Reforma coloca a culpa no estudante
A professora lembrou de um slide produzido pela Seed, de uma das aulas de “Projeto de vida”, que ganhou notoriedade na imprensa e expunha a diferença entre “mentalidade de rico” e “mentalidade de pobre”. A primeira seria a de quem assume os próprios erros e a de segunda a de quem culpa as outras pessoas e o governo por seu fracasso.
“O aluno faz seu projeto de vida. Se não der certo a culpa é dele. Ele construiu um projeto que não deu conta de concretizar”, criticou, apontando o viés meritocrático desse pensamento.
Ela também defende a revogação do Novo Ensino Médio. “Há um movimento acontecendo em todos os estados do País.

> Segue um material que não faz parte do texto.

/-- R197, R198, R181, R194: SETUP and SEAL, and the fields of a SETUP out of range in the order of the staging words, of which
the first is named; that a field is named by its staging word and its lowest bit is log 15 (DEDUCED). That SEAL raises QUORUM
where solo takeover makes quorum present is log 13 (DEDUCED), the model's reading of R138. -/
def Obligations.SetupAndSeal : Prop :=
  ∀ (s : State) (r : Request), s.phase = .running → s.nextRequest = some r →
    let u := takeRequest s
    let outside (word : Fin 16) (bit width low high : Nat) : Bool × FieldName :=
      let v := (r[word].extractLsb' bit width).toNat
      (decide (v < low ∨ high < v), FieldName.mk word.val bit)
    let watch := (r[6].extractLsb' 0 16).toNat
    let fields : List (Bool × FieldName) :=
      [outside 2 24 8 0 7, outside 2 16 8 0 7, outside 2 8 8 0 7, outside 2 0 8 0 7, outside 3 16 16 0 600,
        outside 3 0 16 0 600, outside 4 16 16 0 600, outside 4 0 16 0 600, outside 5 16 16 20 1000,
        outside 5 0 16 1 120, outside 6 16 16 1 65535,
        (decide (watch ≠ 0 ∧ (watch < 10 ∨ 10000 < watch)), FieldName.mk 6 0), outside 7 16 16 1 65535,
        outside 7 0 16 1 65535, outside 8 16 16 1 65535, outside 8 0 16 1 65535, outside 9 16 16 1 65535,
        outside 9 0 16 1 65535]
    (r.kind = 0x20 → u.port.isSealed = true → exec .setup s = .next (answer r .sealed u)) ∧
    (∀ o, r.kind = 0x20 → u.port.isSealed = false → fields.find? (·.1) = some (true, o) →
      exec .setup s = .next (respond { plainResponse r .badRequest with offending := some o } u)) ∧
    (r.kind = 0x20 → u.port.isSealed = false → fields.find? (·.1) = none →
      exec .setup s = .next (answer r .ok { u with port.setup := r.setup })) ∧
    (r.kind = 0x21 → u.life ≠ .setup → exec .seal s = .next (answer r .sealed u)) ∧
    (r.kind = 0x21 → u.life = .setup →
      ∃ t, exec .seal s = .next t ∧ t.life = .listen ∧ t.port.isSealed = true
        ∧ t.presence.fingerprint = some (crc u.port.setup.sharedBytes)
        ∧ t.presence.listenTimer = true ∧ t.presence.beaconTimer = true
        ∧ t.port.hostWatch = (u.port.setup.hostWatch != 0)
        ∧ (∀ g, t.group g = { u.group g with
            state := if u.port.setup.groups.get g then .vacant else .disabled })
        ∧ t.bus.beaconSlot = some t.beacon
        ∧ t.port.responses = u.port.responses ++ [plainResponse r .ok]
        ∧ (u.port.isSealed = false →
            (t.quorumPresent = true ↔ u.quorumPresent = true ∨ (u.straps.mem3 = false ∧ u.port.setup.solo = true))
              ∧ t.port.flags = if u.straps.role = .firewall ∧ t.quorumPresent ≠ u.quorumPresent
                  then raiseFlag .quorum u.port.flags else u.port.flags)
        ∧ (t.own.quorumTimer = true → u.own.quorumTimer = true)
        ∧ t = { u with
            port.isSealed := true, port.hostWatch := t.port.hostWatch, port.responses := t.port.responses
            port.flags := t.port.flags, presence.life := .listen, presence.listenTimer := true
            presence.beaconTimer := true, presence.fingerprint := t.presence.fingerprint
            own.groups := t.own.groups, own.quorumTimer := t.own.quorumTimer
            bus.beaconSlot := t.bus.beaconSlot, bus.transmitting := t.bus.transmitting })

Havia expectativa de que seríamos ouvidos no início do atual governo”, disse.
Mas, segundo a docente, a atual equipe do Ministério da Educação defende a reforma e o presidente Lula só suspendeu o calendário de implementação depois de muita reação por parte da sociedade, incluindo manifestações de rua ocorridas no dia 15 de março.
“É importante deixar claro que a suspensão foi apenas do cronograma, basicamente no que se refere ao Enem”, esclareceu ela. O Exame Nacional do Ensino Médio de 2024 já seria feito com base nas mudanças. “A reforma continua sendo implantada. Está no segundo ano em todo o Brasil com exceção de São Paulo, que já chegou ao terceiro.”